Begonia, "Gryphon" in August of 2013

Begonia, “Gryphon” in August of 2012

Begonia “Gryphon,” a fairly recent introduction to the market, grows quickly into a large, tropical looking plant.

I purchased my first one several years ago in a tiny 4″ pot.  That first summer I planted it up with a Clematis in a medium sized pot and plunked it down in a shady corner of the patio.

It wowed me as few plants will with its prodigious growth that first year.

August 28 2013 garden 037

B. Gryphon in summer 2013, before the deer discovered its leaves are tasty.

B. “Gryphon” is one plant I happily bring  inside over the winter.

But last summer I grew too trusting. 

I put several plants in a shady sitting area in the back,  among ferns where they looked wonderful.

June 23 2012 dusk 010

But they were too accessible.  The Bambis decided they really love munching  B. “Gryphon” leaves, and my plants were ravaged.

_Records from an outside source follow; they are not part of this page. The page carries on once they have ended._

-- ==== Sys2Proof/Machine/Objects.lean ====
section
/-! DEFINITION. Configuration objects and their versions (R30, R171): the key of an object, the version an epoch selects, and the
typed views of the records of Table 16-5. -/

namespace Sys2Proof.Machine

/-- Kinds of objects that bales touch (Table 7-3). -/
inductive ObjKind where
  | gateList
  | window
  | staticMac
  | vlan
  | routerMac
  | route
  | nextHop
  | multipath
  | lag
  | matchRow
  | matchBank
  | flowProfile
  | flowRecord
  | region
  | lbGroup
  | lbMember
  | transPool
  | gateProfile
  | key
  | permit
  | pattern
  | microcode
  | gateState
  | setting
deriving DecidableEq, Repr

/-- Number of a kind. -/
def ObjKind.num : ObjKind → Nat
  | .gateList => 1
  | .window => 2
  | .staticMac => 3
  | .vlan => 4
  | .routerMac => 5
  | .route => 6
  | .nextHop => 7
  | .multipath => 8
  | .lag => 9
  | .matchRow => 10
  | .matchBank => 11
  | .flowProfile => 12
  | .flowRecord => 13
  | .region => 14
  | .lbGroup => 15
  | .lbMember => 16
  | .transPool => 17
  | .gateProfile => 18
  | .key => 19
  | .permit => 20
  | .pattern => 21
  | .microcode => 22
  | .gateState => 23
  | .setting => 24

/-- Key of an object: its kind and its own key, below 2^400. -/
def objKey (k : ObjKind) (i : Nat) : Nat := k.num * 2 ^ 400 + i

/-- The version that epoch `e` selects: the last that applies from `e` or before (R30). -/
def verAt {α : Type} (v : Ver α) (e : Nat) : Option α :=
  match v.reverse.find? (fun x => decide (x.1 ≤ e)) with
  | some x => x.2
  | none => none

/-- The newest version. -/
def verNow {α : Type} (v : Ver α) : Option α :=
  match v.getLast? with
  | some x => x.2
  | none => none

/-- A new version from epoch `e`; a version of the same epoch is replaced (R171: one new version per bale). -/
def verPut {α : Type} (v : Ver α) (e : Nat) (x : Option α) : Ver α :=
  v.filter (fun y => decide (y.1 < e)) ++ [(e, x)]

/-- Reclaims what no live epoch selects, once every epoch below `d` is drained (R176): of the versions that apply from `d` or
before, only the last is kept. -/
def verReclaim {α : Type} (v : Ver α) (d : Nat) : Ver α :=
  let old := v.filter (fun y => decide (y.1 ≤ d))
  let new := v.filter (fun y => decide (d < y.1))
  match old.getLast? with
  | some (e, some x) => (e, some x) :: new
  | _ => new

/-- The record of an object as epoch `e` selects it. -/
def State.objAt (s : State) (key e : Nat) : Option Bytes := verAt (Tab.get [] s.bales.objects key) e
/-- The record of an object in force. -/
def State.objNow (s : State) (key : Nat) : Option Bytes := s.objAt key s.bales.epoch
/-- Puts a version of an object from epoch `e`. -/
def State.putObj (s : State) (key e : Nat) (x : Option Bytes) : State :=
  { s with bales := { s.bales with objects := Tab.put [] s.bales.objects key (verPut (Tab.get [] s.bales.objects key) e x) } }

/-! ### Typed views (Table 16-5) -/

/-- A VLAN (R124, R138, R239). -/
structure Vlan where
  profile : Nat
  group : Nat
  zone : Nat
  /-- member and untagged sets, bit n for port n -/
  members : Nat
  untagged : Nat
  /-- router MAC indexes, bit n for index n -/
  routers : Nat
deriving DecidableEq, Repr

/-- A VLAN from its record. -/
def vlanOf (r : Bytes) : Vlan :=
  ⟨leAt r 2 1, leAt r 3 1 % 64, leAt r 4 2, leNat (slice r 8 12), leNat (slice r 20 12), leNat (slice r 32 32)⟩

/-- VLAN `vid` under epoch `e`; a VLAN that no bale has set has no members (assumption 8). -/
def State.vlan (s : State) (vid e : Nat) : Vlan :=
  vlanOf ((s.objAt (objKey .vlan vid) e).getD (List.replicate 64 0))

/-- A dest field (Table 5-1): a group, or a port. -/
inductive Dest where
  | port (p : Nat)
  | group (g : Nat)
deriving DecidableEq, Repr

/-- R113. -/
def destOf (n : Nat) : Dest := if n.testBit 15 then .group (n % 64) else .port (n % 128)

/-- A next hop (R126). -/
structure NextHop where
  dest : Nat
  vid : Nat
  router : Nat
  mac : Nat
deriving DecidableEq, Repr

/-- Next hop `i` under epoch `e`. -/
def State.nextHop (s : State) (i e : Nat) : Option NextHop :=
  (s.objAt (objKey .nextHop i) e).map (fun r => ⟨leAt r 2 2, leAt r 4 2, leAt r 6 1, beAt r 8 6⟩)

/-- Router MAC `i` under epoch `e`. -/
def State.routerMac (s : State) (i e : Nat) : Option Nat := (s.objAt (objKey .routerMac i) e).map (fun r => beAt r 2 6)

/-- Next hops of multipath group `g` under epoch `e`. -/
def State.multipath (s : State) (g e : Nat) : List Nat :=
  match s.objAt (objKey .multipath g) e with
  | some r => (List.range (leAt r 2 1)).map (fun i => leAt r (4 + 2 * i) 2)
  | none => []

/-- Members of aggregation group `g` in force, in ascending port order. -/
def State.lagMembers (s : State) (g : Nat) : List Nat :=
  match s.objNow (objKey .lag g) with
  | some r => ((List.range (leAt r 1 1)).map (fun i => leAt r (4 + i) 1)).mergeSort
  | none => []

/-- A flow profile entry (Table 6-1, Table 16-5). -/
structure Profile where
  mode : Nat
  cls : Nat
  evict : Nat
  refusal : Nat
  awn : Nat
  command : Nat
  flags : Nat
  rate : Nat
  services : Nat
  jitter : Nat
  respZone : Nat
  initZone : Nat
  classes : Nat
  forget : Nat
  entry : Nat
  custMode : Nat
  custFault : Nat
  lb : Nat
  pool : Nat
deriving DecidableEq, Repr

/-- A flow profile from its record of 40 bytes. -/
def profileOf (r : Bytes) : Profile :=
  { mode := leAt r 1 1, cls := leAt r 2 1, evict := leAt r 3 1, refusal := leAt r 4 1, awn := leAt r 5 1
    command := leAt r 6 1, flags := leAt r 7 1, rate := leAt r 8 4, services := leAt r 12 2, jitter := leAt r 14 2
    respZone := leAt r 16 2, initZone := leAt r 18 2, classes := leAt r 20 2, forget := leAt r 24 4
    entry := leAt r 28 2, custMode := leAt r 30 1, custFault := leAt r 31 1, lb := leAt r 32 2, pool := leAt r 34 2 }

/-- The record of a flow profile as it stands at reset (Table 6-1, R237): no record mode, class 3, filter classes 1, 3, 1, 2 and a
PRP forget time of 400 ms. -/
def profileReset (p : Nat) : Bytes :=
  natLe 1 p ++ [0, 3] ++ List.replicate 17 0 ++ natLe 2 0x2131 ++ [0, 0] ++ natLe 4 400000 ++ List.replicate 12 0

/-- Flow profile `p` under epoch `e`. -/
def State.profile (s : State) (p e : Nat) : Profile :=
  profileOf ((s.objAt (objKey .flowProfile p) e).getD (profileReset p))

/-- A command profile entry (Table 11-1, Table 16-5). -/
structure GateProfile where
  protocol : Nat
  port : Nat
  awn : Nat
  tcp : Nat
  pairForced : Bool
  states : Nat
  holdMs : Nat
  heldFrames : Nat
  resetMs : Nat
deriving DecidableEq, Repr

/-- A command profile from its record of 16 bytes. -/
def gateProfileOf (r : Bytes) : GateProfile :=
  ⟨leAt r 1 1, leAt r 2 2, leAt r 4 1, leAt r 5 1, leAt r 6 1 != 0, leAt r 7 1, leAt r 8 2, leAt r 10 2, leAt r 12 2⟩

/-- The record of a command profile as it stands at reset (Table 11-1): no protocol, hold 20 ms, 256 frames, reset on
retransmission with a window of 1 s, cycle-window states slewing, locked and holdover. -/
def gateProfileReset (c : Nat) : Bytes :=
  natLe 1 c ++ [0, 0, 0, 0, 1, 0, 14] ++ natLe 2 20 ++ natLe 2 256 ++ natLe 2 1000 ++ [0, 0]

/-- Command profile `c` under epoch `e`. -/
def State.gateProfile (s : State) (c e : Nat) : GateProfile :=
  gateProfileOf ((s.objAt (objKey .gateProfile c) e).getD (gateProfileReset c))

/-- The command profile that judges a packet: the one that its epoch selects, which its descriptor carries (R27, R30). -/
def State.cmdProfile (s : State) (p : Packet) : GateProfile :=
  if p.gpRec = [] then s.gateProfile p.judged p.epoch else gateProfileOf p.gpRec

/-- VLAN that a packet leaves with. -/
def Packet.outVid (x : Packet) : Nat := match x.route with | some (_, _, v) => v | none => x.vid
/-- The packet carries the untagged set of the VLAN that it leaves with (R30, R124). -/
def State.carryVlan (s : State) (x : Packet) : Packet := { x with untagged := (s.vlan x.outVid x.epoch).untagged }

/-- An ingress window descriptor under epoch `e` (R62). -/
def State.window (s : State) (w e : Nat) : Option Window :=
  (s.objAt (objKey .window w) e).map (fun r =>
    ⟨leAt r 2 2, leAt r 4 2, leAt r 6 2, leAt r 8 1, leAt r 9 1, leAt r 10 1, leAt r 11 1⟩)

end Sys2Proof.Machine
end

And all this while, I never saw a single flower.

This B. Gryphon begins its third season outside.  Re-potted several times now, it has finally bloomed.

This B. Gryphon begins its third season outside. Re-potted several times now, it has finally bloomed in May of 2014.

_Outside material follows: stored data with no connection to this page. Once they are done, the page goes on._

/-- A resolved prefix: result (0 next hop, 1 group, 2 management cores, 3 discard), index, and the object. -/
structure RouteHit where
  result : Nat
  index : Nat
  key : Nat
deriving DecidableEq, Repr

/-- Longest-prefix match of an address under epoch `e` (R126). -/
def State.routeLookup (s : State) (fam addr e : Nat) : Option RouteHit :=
  (List.range (famBits fam + 1)).reverse.findSome? (fun len =>
    let key := prefixKey fam len (addr >>> (famBits fam - len))
    (s.objAt key e).map (fun r => ⟨leAt r 20 1, leAt r 22 2, key⟩))

/-- Mark of a route entry with a parity error in a slice (R129). -/
def badRoute (k table id : Nat) : Nat := 8 * (4 * id + table) + k
/-- Number of a routing table in the route-parity event. -/
def routeTableNum : RouteTable → Nat
  | .prefix4 | .prefix6 => 0
  | .nextHop => 1
  | .group => 2

/-- ROUTE_ENTRY_REFRESH (R129). -/
def execRouteEntryRefresh (k : SliceId) (t : RouteTable) (id : Nat) (s : State) : Res :=
  let m := badRoute k (routeTableNum t) id
  if s.bridge.badRoutes.contains m then
    done ({ s with bridge := { s.bridge with badRoutes := s.bridge.badRoutes.filter (· != m) } }.raise 0x0405 (src 5 k)
      (natLe 1 (routeTableNum t)))
  else done s

/-! ### Members and flooding (R124, R131) -/

/-- Epoch `e` is older than the last build of the group, so that it selects the slots before it (R30). -/
def Lag.before (l : Lag) (e : Nat) : Bool := l.was.any (fun w => decide (e < w.1))

/-- The slots that epoch `e` selects (R30, Table 7-3). -/
def Lag.slotsAt (l : Lag) (e : Nat) : Tab Nat :=
  match l.was with
  | some w => if e < w.1 then w.2 else l.slots
  | none => l.slots

/-- The member that slot `i` of group `g` names in epoch `e` (R30, R131). -/
def State.memberOf (s : State) (g i e : Nat) : Option Nat :=
  match Tab.find? ((s.lag g).slotsAt e) i with
  | some n => if n = 0 then none else some (n - 1)
  | none => none

/-- Ports to which a packet of VLAN `v` floods (R124): the member set without the ingress port and its group's other members. -/
def State.floodPorts (s : State) (v : Vlan) (p : Nat) : List Nat :=
  let mates := match s.lagOfPort p with | some g => s.lagMembers g | none => []
  (List.range 96).filter (fun q => v.members.testBit q && q != p && !mates.contains q)

end Sys2Proof.Machine
end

I had decided the Gryphon must be some sort of rare cultivar of Begonia which remains bloomless…

And then, before I could even move it out of the garage, one of the little Gryphon plants I had kept on life support after the deer attack, and kept alive all winter long, rewarded me with flowers.

May 29 2014 after the rain 007

Imagine that!

And so this little guy was given a new, bigger pot this season, put back into a “safe” spot on the front patio in partial shade, and it is covered in flowers.

Such a beauty!

June 1, 2014 002

If you find B. “Gryphon” at your garden center, know that it is easy to grow in partial shade.  Keep it moist, and feed it from time to time with dilute fish emulsion or with a sprinkle of Osmocote.

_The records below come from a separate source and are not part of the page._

/-- The other copy of a policy object or ledger record has been read: the copy in error is rewritten, or the record is lost
(Table 13-4, Table 13-8). -/
def State.mirrorDone (s : State) (u a : Nat) (rec_ : Option Nat) (bad : Bool) : State :=
  if !bad then (if (s.munit u).used then s.issueWrite u a else s)
  else match rec_ with
    | some i => s.loseLedger u i
    | none => s

/-- A policy object is in error: it is read from the other copy of its partition, and rewritten (Table 13-4, R337). -/
def State.lostPolicy (s : State) (u a : Nat) : State :=
  match s.policyCodeAt u a with
  | none => s
  | some c =>
    if s.policyReady (c ^^^ 1) then
      s.issueRead (s.policyPlace (c ^^^ 1)).1 ((s.policyPlace (c ^^^ 1)).2 + (a - (s.policyPlace c).2)) a false (.mirror u a none)
    else s

end Sys2Proof.Machine
end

I’ve learned that when it grows leggy, it is easy to start new plants form cuttings.

Simply cut off the actively growing stem, about 5″ from the growing tip.  Dip in rooting hormone powder and push it into a pot of moist potting soil.

Within a few weeks it will grow new roots and take off growing.  While you’re waiting, keep the cutting in the shade and keep the soil moist.  It should do just fine in moist soil, without being covered,  while it is generating its new roots.

A B. “Gryphon” may grow from a little cutting to over 2′ high in a single season.  Its leaves can grow as large as a plate.  With beautiful silvery markings, it is gorgeous grown for its foliage alone.

Oh, but B. “Gryphon” has finally bloomed!